Un profundo dolor, como su tuvieras un adoquín en el pecho, sentimos quienes conocimos a Ezequiel Mendoza. Y lo siente sin dudas todo el ambiente del fútbol y los que alguna vez trataron con su hermosa familia.
Había cumplido 41 años el 27 de abril, taurino de los más tranquilos y buenos que debe haber en el mundo de ese signo. Y a esa edad, muy joven y muy rápido, se lo llevó un cáncer de mierda.
El Negro Mendoza falleció hoy en Junín. Y lo hizo con la misma fortaleza y dignidad con la que vivió, con la que fue ejemplo como padre, como amigo, como jugador y como entrenador.
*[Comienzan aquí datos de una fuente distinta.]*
theorem State.refuseTime_keeps (s : State) (e : Int) : s.Keeps (State.refuseTime s e) := by
  delta State.refuseTime; lift_lets -underBinder; intro x; clear_value x
  intro x; refine .cut (x := x) ?_ ?_; subst x; rotate_left; intro hx; clear_value x; refine .ite ?_ ?_
  refine .trans ?_ (State.inc_keeps ..); refine .trans ?_ (State.wrS_keeps ..); assumption
  refine .trans ?_ (State.raise_keeps ..); refine .trans ?_ (State.inc_keeps ..); refine .trans ?_ (State.wrS_keeps ..)
  assumption; refine .trans ?_ (State.wr_keeps ..); refine .trans ?_ (State.timeTo_keeps ..)
  refine .trans ?_ (State.slewStop_keeps ..); exact .refl _

theorem State.setRate_keeps (s : State) (r : Int) : s.Keeps (State.setRate s r) := by
  delta State.setRate; refine .trans ?_ (State.wrS_keeps ..); refine .trans ?_ (State.setClk_keeps ..); exact .refl _

theorem State.timeSample_keeps (s : State) (raw : Int) (g : Gain) : s.Keeps (State.timeSample s raw g) := by
  delta State.timeSample; lift_lets -underBinder; intro x; clear_value x; intro x; clear_value x; intro x; clear_value x
  intro x; clear_value x; intro x; refine .cut (x := x) ?_ ?_; subst x; rotate_left; intro hx; clear_value x
  refine .ite ?_ ?_; refine .ite ?_ ?_; refine .trans ?_ (State.setClk_keeps ..)
  refine .trans ?_ (State.timeTo_keeps ..); refine .trans ?_ (State.stepCt_keeps ..); assumption
  refine .trans ?_ (State.refuseTime_keeps ..); assumption; refine .ite ?_ ?_
  refine .trans ?_ (State.refuseTime_keeps ..); assumption; refine .ite ?_ ?_; refine .trans ?_ (State.timeTo_keeps ..)
  refine .trans ?_ (State.setClk_keeps ..); refine .trans ?_ (State.slewBy_keeps ..)
  refine .trans ?_ (State.setRate_keeps ..); assumption; refine .trans ?_ (State.setClk_keeps ..)
  refine .trans ?_ (State.slewBy_keeps ..); refine .trans ?_ (State.setRate_keeps ..); assumption
  refine .trans ?_ (State.wrS_keeps ..); exact .refl _

theorem State.srcSample_keeps (s : State) (code : Nat) (depth : Nat) (e : Int) (g : Gain) : s.Keeps (State.srcSample s
    code depth e g) := by
  delta State.srcSample; split; exact .refl _; lift_lets -underBinder; intro x; clear_value x
  intro x; refine .cut (x := x) ?_ ?_; subst x; rotate_left; intro hx; clear_value x; refine .ite ?_ ?_
  refine .trans ?_ (State.timeSample_keeps ..); refine .ite ?_ ?_; assumption
  refine .trans ?_ (State.selectSource_keeps ..); refine .trans ?_ (State.wr_keeps ..)
  refine .trans ?_ (State.wr_keeps ..); assumption; refine .ite ?_ ?_; assumption
  refine .trans ?_ (State.selectSource_keeps ..); refine .trans ?_ (State.wr_keeps ..)
  refine .trans ?_ (State.wr_keeps ..); assumption; refine .trans ?_ (State.wr_keeps ..); exact .refl _

theorem State.slewDone_keeps (s : State) : s.Keeps (State.slewDone s) := by
  delta State.slewDone; lift_lets -underBinder; intro x; clear_value x
  intro x; refine .cut (x := x) ?_ ?_; subst x; rotate_left; intro hx; clear_value x
  refine .trans ?_ (State.wr_keeps ..); refine .trans ?_ (State.wr_keeps ..); assumption
  refine .trans ?_ (State.setClk_keeps ..); exact .refl _

theorem Skerry.silentSource_keeps (k : Skerry) : k.Keeps (Skerry.silentSource k) := by
  delta Skerry.silentSource; lift_lets -underBinder; intro x; clear_value x; intro x; clear_value x; refine .ite ?_ ?_
  refine .trans ?_ (Skerry.wr_keeps ..); refine .trans ?_ (Skerry.wr_keeps ..); refine .trans ?_ (.of_mk ..)
  exact .refl _; exact .refl _

theorem State.acceptStep_keeps (s : State) (p : Port) : s.Keeps (State.acceptStep s p) := by
  delta State.acceptStep; lift_lets -underBinder
  intro x; refine .cut (x := x) ?_ ?_; subst x; rotate_left; intro hx; clear_value x; refine .ite ?_ ?_
  refine .trans ?_ (State.setClk_keeps ..); assumption; refine .trans ?_ (State.range_keeps ..); exact .refl _
  refine .trans ?_ (State.timeTo_keeps ..); refine .trans ?_ (State.stepCt_keeps ..); exact .refl _

theorem State.slewJump_keeps (s : State) (p : Port) : s.Keeps (State.slewJump s p) := by
  delta State.slewJump; refine .ite ?_ ?_; refine .trans ?_ (State.timeTo_keeps ..)
  refine .trans ?_ (State.slewBy_keeps ..); exact .refl _; refine .trans ?_ (State.range_keeps ..); exact .refl _

theorem State.discardJump_keeps (s : State) (p : Port) : s.Keeps (State.discardJump s p) := by
  delta State.discardJump; refine .ite ?_ ?_; refine .ite ?_ ?_; refine .trans ?_ (State.srcInvalid_keeps ..)
  exact .refl _; exact .refl _; refine .trans ?_ (State.range_keeps ..); exact .refl _

theorem State.writeMark_keeps (s : State) (p : Port) (v : Nat) : s.Keeps (State.writeMark s p v) := by
  delta State.writeMark; lift_lets -underBinder; intro x; clear_value x
  intro x; refine .cut (x := x) ?_ ?_; subst x; rotate_left; intro hx; clear_value x; refine .ite ?_ ?_
  refine .trans ?_ (State.wrW_keeps ..); exact .refl _; refine .ite ?_ ?_; refine .trans ?_ (State.range_keeps ..)
  exact .refl _; split; refine .trans ?_ (State.needFlash_keeps ..); assumption; refine .trans ?_ (State.range_keeps ..)
  assumption; refine .trans ?_ (State.wrW_keeps ..); exact .refl _

theorem execAcceptStep_answers (p : Port) (s : State) : s.Answers (execAcceptStep p s) := by
  delta execAcceptStep; refine .next ?_; refine .trans ?_ (State.acceptStep_keeps ..); exact .refl _

theorem execDiscardJump_answers (p : Port) (s : State) : s.Answers (execDiscardJump p s) := by
  delta execDiscardJump; refine .next ?_; refine .trans ?_ (State.discardJump_keeps ..); exact .refl _

theorem execFallbackLoad_answers (c : Chip) (s : State) : s.Answers (execFallbackLoad c s) := by
  delta execFallbackLoad; split; refine .ite ?_ ?_; refine .next ?_; refine .trans ?_ (State.setTim_keeps ..)
  refine .trans ?_ (State.setClk_keeps ..); exact .refl _; refine .next ?_; exact .refl _; refine .next ?_
  refine .trans ?_ (State.runCell_keeps _ _ _ (fun _ => ?_)); rotate_left; beta_reduce; (try lift_lets -underBinder)
  refine .ite ?_ ?_; refine .trans ?_ (.of_mk ..); exact .refl _; exact .refl _; exact .refl _

theorem execMainPathLost_answers (c : Chip) (s : State) : s.Answers (execMainPathLost c s) := by
  delta execMainPathLost; split; refine .ite ?_ ?_; refine .next ?_; refine .trans ?_ (State.raise_keeps ..)
  refine .trans ?_ (State.wr_keeps ..); refine .trans ?_ (State.wr_keeps ..); exact .refl _; refine .next ?_
  exact .refl _; refine .next ?_
  refine .trans ?_ (State.runCell_keeps _ _ _ (fun _ => ?_)); rotate_left; beta_reduce; (try lift_lets -underBinder)
  refine .ite ?_ ?_; refine .trans ?_ (Skerry.wr_keeps ..); refine .trans ?_ (Skerry.wr_keeps ..); exact .refl _
  exact .refl _; exact .refl _

theorem execMainPathReturn_answers (c : Chip) (s : State) : s.Answers (execMainPathReturn c s) := by
  delta execMainPathReturn; split; refine .ite ?_ ?_; lift_lets -underBinder
  intro x; refine .cut (x := x) ?_ ?_; subst x; rotate_left; intro hx; clear_value x; refine .next ?_; refine .ite ?_ ?_
  assumption; refine .trans ?_ (State.timeTo_keeps ..); assumption; refine .next ?_; exact .refl _; refine .next ?_
  refine .trans ?_ (State.runCell_keeps _ _ _ (fun _ => ?_)); rotate_left; beta_reduce; (try lift_lets -underBinder)
  intro x; refine .cut (x := x) ?_ ?_; subst x; rotate_left; intro hx; clear_value x; refine .ite ?_ ?_
  refine .ite ?_ ?_; assumption; refine .trans ?_ (Skerry.wr_keeps ..); assumption; exact .refl _
  refine .trans ?_ (State.wr_keeps ..); refine .trans ?_ (State.wr_keeps ..); refine .trans ?_ (State.setClk_keeps ..)
  exact .refl _; exact .refl _; refine .trans ?_ (Skerry.wr_keeps ..); refine .trans ?_ (Skerry.wr_keeps ..)
  refine .trans ?_ (.of_mk ..); exact .refl _

theorem execSlewEnd_answers (c : Chip) (s : State) : s.Answers (execSlewEnd c s) := by
  delta execSlewEnd; split; refine .ite ?_ ?_; refine .next ?_; refine .trans ?_ (State.slewDone_keeps ..)
  exact .refl _; refine .next ?_; exact .refl _; refine .next ?_
  refine .trans ?_ (State.runCell_keeps _ _ _ (fun _ => ?_)); rotate_left; beta_reduce; (try lift_lets -underBinder)
  refine .ite ?_ ?_; refine .trans ?_ (Skerry.slewEnd_keeps ..); exact .refl _; exact .refl _; exact .refl _

theorem execSlewJump_answers (p : Port) (s : State) : s.Answers (execSlewJump p s) := by
  delta execSlewJump; refine .next ?_; refine .trans ?_ (State.slewJump_keeps ..); exact .refl _

theorem execTimeMarkSend_answers (p : Port) (v : Word) (s : State) : s.Answers (execTimeMarkSend p v s) := by
  delta execTimeMarkSend; refine .next ?_; refine .trans ?_ (State.writeMark_keeps ..); exact .refl _

theorem execTimeOutPulseEnd_answers (s : State) : s.Answers (execTimeOutPulseEnd s) := by
  delta execTimeOutPulseEnd; lift_lets -underBinder; intro x; clear_value x; refine .ite ?_ ?_; refine .next ?_
  refine .trans ?_ (State.setTim_keeps ..); exact .refl _; refine .next ?_; exact .refl _

theorem execTriggerArm_answers (c : Chip) (p : Port) (k : Nat) (s : State) : s.Answers (execTriggerArm c p k s) := by
  delta execTriggerArm; split; refine .ite ?_ ?_; refine .next ?_; refine .trans ?_ (State.trigArm_keeps ..)
  exact .refl _; refine .next ?_; exact .refl _; refine .ite ?_ ?_; refine .next ?_
  refine .trans ?_ (State.runCell_keeps _ _ _ (fun _ => ?_)); rotate_left; beta_reduce; (try lift_lets -underBinder)
  refine .trans ?_ (Skerry.trigArm_keeps ..); exact .refl _; refine .next ?_; exact .refl _; exact .refl _

theorem execTriggerDisarm_answers (c : Chip) (k : Nat) (s : State) : s.Answers (execTriggerDisarm c k s) := by
  delta execTriggerDisarm; split; refine .ite ?_ ?_; refine .next ?_; refine .trans ?_ (State.trigDisarm_keeps ..)
  exact .refl _; refine .next ?_; exact .refl _; refine .ite ?_ ?_; refine .next ?_
  refine .trans ?_ (State.runCell_keeps _ _ _ (fun _ => ?_)); rotate_left; beta_reduce; (try lift_lets -underBinder)
  refine .trans ?_ (Skerry.trigDisarm_keeps ..); exact .refl _; refine .next ?_; exact .refl _; exact .refl _

theorem execTriggerFire_answers (c : Chip) (k : Nat) (s : State) : s.Answers (execTriggerFire c k s) := by
  delta execTriggerFire; split; refine .ite ?_ ?_; refine .next ?_; refine .trans ?_ (State.trigFire_keeps ..)
  exact .refl _; refine .next ?_; exact .refl _; refine .ite ?_ ?_; refine .next ?_
  refine .trans ?_ (State.runCell_keeps _ _ _ (fun _ => ?_)); rotate_left; beta_reduce; (try lift_lets -underBinder)
  refine .trans ?_ (Skerry.trigFire_keeps ..); exact .refl _; refine .next ?_; exact .refl _; exact .refl _

theorem Skerry.setPortRx_keeps (k : Skerry) (p : Nat) (r : LaneRx) : k.Keeps (Skerry.setPortRx k p r) := by
  delta Skerry.setPortRx; refine .trans ?_ (.of_mk ..); exact .refl _

theorem Skerry.portTake_keeps (k : Skerry) (p : Nat) (ss : List Sym) : k.Keeps (Skerry.portTake k p ss) := by
  delta Skerry.portTake; lift_lets -underBinder
  intro x; refine .cut (x := x) ?_ ?_; subst x; rotate_left; intro hx; clear_value x; refine .ite ?_ ?_; exact .refl _
  refine .trans ?_ (Skerry.wr_keeps ..); refine .trans ?_ (Skerry.setPortRx_keeps ..); assumption
  refine .trans ?_ (Skerry.cnt_keeps ..); refine .trans ?_ (Skerry.cnt_keeps ..); exact .refl _

theorem Skerry.showLock_keeps (k : Skerry) : k.Keeps (Skerry.showLock k) := by
  delta Skerry.showLock; refine .trans ?_ (Skerry.wr_keeps ..); refine .trans ?_ (Skerry.wr_keeps ..); exact .refl _

theorem Skerry.portDrop_keeps (k : Skerry) (p : Nat) (st : Nat) : k.Keeps (Skerry.portDrop k p st) := by
  delta Skerry.portDrop; lift_lets -underBinder; intro x; clear_value x
  intro x; refine .cut (x := x) ?_ ?_; subst x; rotate_left; intro hx; clear_value x; refine .ite ?_ ?_
  refine .trans ?_ (Skerry.wr_keeps ..); refine .trans ?_ (Skerry.inc_keeps ..)
  refine .trans ?_ (Skerry.showLock_keeps ..); refine .trans ?_ (Skerry.wr_keeps ..)
  refine .trans ?_ (Skerry.wr_keeps ..); assumption; refine .trans ?_ (Skerry.showLock_keeps ..)
  refine .trans ?_ (Skerry.wr_keeps ..); refine .trans ?_ (Skerry.wr_keeps ..); assumption; refine .trans ?_ (.of_mk ..)
  exact .refl _

theorem Skerry.portLock_keeps (k : Skerry) (p : Nat) : k.Keeps (Skerry.portLock k p) := by
  delta Skerry.portLock; refine .trans ?_ (Skerry.showLock_keeps ..); refine .trans ?_ (Skerry.setPortRx_keeps ..)
  refine .trans ?_ (Skerry.wr_keeps ..); exact .refl _

theorem State.laneTime_keeps (s : State) (n : Nat) : s.Keeps (State.laneTime s n) := by
  delta State.laneTime; refine .ite ?_ ?_; refine .trans ?_ (State.codeInvalid_keeps ..); exact .refl _; exact .refl _

theorem State.laneDrop_keeps (s : State) (n : Nat) (st : Nat) : s.Keeps (State.laneDrop s n st) := by
  delta State.laneDrop; refine .trans ?_ (State.laneTime_keeps ..); refine .trans ?_ (State.laneTo_keeps ..)
  exact .refl _

theorem State.setLaneRx_keeps (s : State) (n : Nat) (r : LaneRx) : s.Keeps (State.setLaneRx s n r) := by
  delta State.setLaneRx; lift_lets -underBinder; intro x; clear_value x; refine .trans ?_ (.of_mk ..); exact .refl _

theorem State.laneLock_keeps (s : State) (n : Nat) : s.Keeps (State.laneLock s n) := by
  delta State.laneLock; lift_lets -underBinder
  intro x; refine .cut (x := x) ?_ ?_; subst x; rotate_left; intro hx; clear_value x
  refine .trans ?_ (State.setLaneRx_keeps ..); refine .trans ?_ (State.wr_keeps ..); assumption
  refine .trans ?_ (State.putBitAt_keeps ..); refine .trans ?_ (State.wr_keeps ..); exact .refl _

theorem State.laneTake_keeps (s : State) (n : Nat) (ss : List Sym) : s.Keeps (State.laneTake s n ss).1 := by
  delta State.laneTake; lift_lets -underBinder
  intro x; refine .cut (x := x) ?_ ?_; subst x; rotate_left; intro hx; clear_value x; split; dsimp only; exact .refl _
  split
  lift_lets -underBinder; intro x; refine .cut (x := x) ?_ ?_; subst x; rotate_left; intro hx; clear_value x; split
  dsimp only; refine .trans ?_ (State.laneDrop_keeps ..); assumption; dsimp only; assumption
  refine .trans ?_ (State.cnt_keeps ..); refine .trans ?_ (State.cnt_keeps ..); exact .refl _
  refine .trans ?_ (State.wr_keeps ..); refine .trans ?_ (State.setLaneRx_keeps ..); assumption

theorem State.laneTake_out {r_} {t_ : State} {s : State} {n : Nat} {ss : List Sym} (h_ : State.laneTake s n ss = (t_, r_))
    : s.Keeps t_ := by
  have := State.laneTake_keeps s n ss; rwa [h_] at this

theorem State.setNet_keeps (s : State) (n : Net) : s.Keeps (State.setNet s n) := by
  delta State.setNet; refine .trans ?_ (.of_mk ..); exact .refl _

theorem State.setPtp_keeps (s : State) (p : Nat) (x : PtpPort) : s.Keeps (State.setPtp s p x) := by
  delta State.setPtp; lift_lets -underBinder; intro x; clear_value x; refine .trans ?_ (State.setNet_keeps ..)
  exact .refl _

theorem State.setStLane_keeps (s : State) (i : Nat) (x : StLane) : s.Keeps (State.setStLane s i x) := by
  delta State.setStLane; lift_lets -underBinder; intro x; clear_value x; refine .trans ?_ (State.setNet_keeps ..)
  exact .refl _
Porque Ezequiel fue un tipazo siempre.
Se tomó esta enfermedad como pocos tienen el valor de hacerlo. La asumió sin vueltas y siempre pidió que le dijeran todo. Tan grande es el Negro que fue él quién contuvo a su familia cuando se supo que su partida era inevitable, mientras ellos no dejaron de abrazarlo ni llenarlo de amor ni un solo minuto.
Con más huevos que la cantidad de goles que hizo, les habló y los preparó para vivir sin él. Y cuando la muerte ya lo tironeaba con insistencia, Eze decidió una transición cargada de paz y valentía: “Llévenme, intérnenme, no quiero esperarla en casa, no quiero que mi familia pase por esto en su hogar”.
Así fue que esta semana terminó internado en Junín y hoy pasó a la eternidad. Pero a la eternidad de verdad. Porque Ezequiel Mendoza fue un grande con todas las letras, de los que hay pocos, y nadie que lo conoció se olvidará de él.
Acompañamos el dolor de su familia, aunque seguramente nadie se lo sacará. Como nadie le va a quitar el orgullo de haber tenido al mejor jefe de familia que la vida les pudo dar.